08 December

Bible In 365 Days                           

Galatians 4-6

 

Galatians 4

He now declared the process of freedom. "God sent forth His Son . . . under the law." Thus the law He kept was justified, and He lived thereby. But more than this, He bore its penalty, and so procured justification and life for those who, while under its tutelage, had broken it.

The result of this is that they are sons, and now cry "Abba, Father." Under the old bondage God was not known. But now they have come to know God. The return of these Galatian Christians to this ignorance is indicated by their observance of days and months, and seasons and years, that is, to Judaism. The fear expressed at the close of the last paragraph leads to a tender and beautiful personal appeal by the apostle. He beseeches them to become as he is: free from all these things, for he says, "I also am become as ye are."

He contrasts with himself those who have been troubling them, introducing the passage referring to them with the word "they." He does not deny their zeal, but declares their motive to be evil, and ends with an outcry over them like that of a mother. This is the final application of the doctrine of liberty. All that system which lived in the realm of boasted relation to Abraham he characterizes as being in the position of Hagar; and carrying his argument concerning the relationship of faith to its logical conclusion, he claims that the true Jerusalem from above is the mother of the saints. "We," he says, speaking of those who are in Christ, are the "children of promise," and, consequently, the bondwoman is to be cast out.

 

Galatians 5

The whole law of liberty is stated in the sentences, "For freedom did Christ set us free," "stand fast therefore," and "be not entangled again in a yoke of bondage."

He then refers first to circumcision. If a man receive circumcision, Christ will profit him nothing; he has become a debtor to the whole law. If a man desire to be justi6ed by the law, he is severed from Christ, he is fallen from grace.

The positive side of this is then stated. Faith working through love is the great principle of all conduct. The apostle then proceeded to a correction of popular mistakes concerning freedom. The idea that liberty means the absence of all restraint is false. The true use of freedom is stated in the injunction, "through love be servants one to another." The emergence from bondage through Christ is the passing into a sphere of life in which all the powers should act under the dominion of the true motive-love. In answer to an inferred question how such love is possible, the injunction is, "Walk by the Spirit, and ye shall not fulfil the lust of the flesh.''

The contrast between flesh and spirit is then made. First, "the works of the flesh." These are operations in the realm of death. Then "the fruit of the Spirit." This refers to an operation in the realm of life. As the apostle has said that the whole law is summed up in the word 'love," so now it is evident that the one fruit of the Spirit is love. All the words following form an exposition of the meaning of love, an analysis of the experience resulting therefrom.

 

Galatians 6

Having dealt with the conduct of liberty thus broadly, the apostle now made some detailed application of the principles enunciated, giving an important illustration pertinent to the whole question of the relation between himself and the Galatian Christians. They were to communicate to the necessity of the teachers in all things, remembering that God is not mocked. He is a God of law and order, and as the sowing is, so must be the reaping.

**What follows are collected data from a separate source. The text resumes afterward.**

/-- Settles O42: as for O39, by the left rotation that the right one is; the highest bit is the last to leave the
bottom. -/
theorem roruiRotatesRight : Obligations.RoruiRotatesRight := by
  refine ⟨isOneUop_of_isaTarget rfl rfl, encodedI5_of_i5Of (subop := 12#4) rfl, fun amount t s => ?_⟩
  obtain ⟨s', hnext, hregs, hcompleted, heffect⟩ := shiftRotate_effect .rotRight t s amount
  refine ⟨s', hnext, hregs, hcompleted, fun hlow hhigh => ?_⟩
  obtain ⟨hresult, hz, hc, hdrawn⟩ := heffect hlow hhigh
  replace hresult : s'.readDR t = rotr24 (s.readDR t) amount.toNat := hresult
  replace hc : s'.c = (s.readDR t).getLsbD (amount.toNat - 1) := hc
  have hleft : s'.readDR t = rotl24 (s.readDR t) (24 - amount.toNat) := by
    rw [hresult, rotr24_eq_rotl24 _ (by omega)]
  refine ⟨by rw [hresult, toNat_rotr24], hleft, hz, ?_, ?_, hc, hdrawn⟩
  · rw [hz, hleft, decide_eq_decide]
    exact rotl24_toNat_eq_zero_iff _ (Nat.sub_le 24 _)
  · rw [hc, hleft, getLsbD_rotl24 _ (Nat.sub_le 24 _) (by omega), if_neg (by omega)]
    congr 1
    omega

/-- Settles O43: the checked forms pass the check at amount 0. -/
theorem shiftByZeroKeepsRegister : Obligations.ShiftByZeroKeepsRegister := by
  have hunchecked (kind : ShiftKind) (t : RegNum) (s : State) :=
    shiftRotate_zero_effect kind (amount := 0#5) t s rfl
  have hchecked (kind : ShiftKind) (t : RegNum) (s : State) :
      checkedShift kind 0#5 t s = shiftRotate kind 0#5 t s := checkedShift_of_range kind t s (by decide)
  simp only [Obligations.ShiftByZeroKeepsRegister, List.forall_mem_cons, exec_shlui, exec_shluiv, exec_rolui,
    exec_shrui, exec_shruiv, exec_rorui, hchecked]
  exact ⟨hunchecked .left, hunchecked .left, hunchecked .rotLeft, hunchecked .right, hunchecked .right,
    hunchecked .rotRight, List.forall_mem_nil _⟩

/-- Settles O44. -/
theorem amountsBeyondAreDrawn : Obligations.AmountsBeyondAreDrawn := by
  simp only [Obligations.AmountsBeyondAreDrawn, List.forall_mem_cons]
  exact ⟨fun _ => shiftRotate_beyond_effect .left, fun _ => shiftRotate_beyond_effect .rotLeft,
    fun _ => shiftRotate_beyond_effect .right, fun _ => shiftRotate_beyond_effect .rotRight, List.forall_mem_nil _⟩

/-- Settles O45: both rotations keep the other registers, and the right one undoes the left one. -/
theorem rotateLeftThenRightRestores : Obligations.RotateLeftThenRightRestores := by
  intro amount t s hlow hhigh
  obtain ⟨s₁, hnext₁, hresult₁, -, -, hregs₁, -⟩ := shiftRotate_within_effect .rotLeft t s hlow hhigh
  obtain ⟨s₂, hnext₂, hresult₂, -, -, hregs₂, -⟩ := shiftRotate_within_effect .rotRight t s₁ hlow hhigh
  refine ⟨s₁, s₂, hnext₁, hnext₂, fun u => ?_⟩
  by_cases hu : u = t
  · rw [hu, hresult₂, hresult₁]
    exact rotr24_rotl24 _ (by omega)
  · rw [hregs₂ u hu, hregs₁ u hu]

end Sys2Proof.Machine
end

The conclusion of the epistle opened with a personal touch as the apostle referred to the large characters in which he had written. Finally, he summarized the whole subject of the false teachers. The principle on which they had attempted to compel the Galatians to be circumcised was the desire to make a fair show in the flesh in order that they might escape persecution. As against this, the Apostle declared that he desired only to glory in the Cross. This glorying is experimental. Through that Cross the world had been crucified to him, and he to the world; and in that very personal crucifixion which had endured persecution and suffering he gloried, and in naught beside.

He then pronounced peace and mercy on those who walk by that rule, glorying only in the Cross, and "upon the Israel of God." What a touch of splendid independence there is in the words, "Henceforth let no man trouble me; for I bear branded on my body the marks of Jesus." The very shame and suffering and persecution which the false teachers would escape the apostle declares have stamped him with the true insignia of his office. The scars on his body left by the stripes and the stones speak of his loyalty to, and fellowship with, his Master, and render him splendidly independent of all human opinion and declining to be troubled by any man. The whole letter closes with a benediction.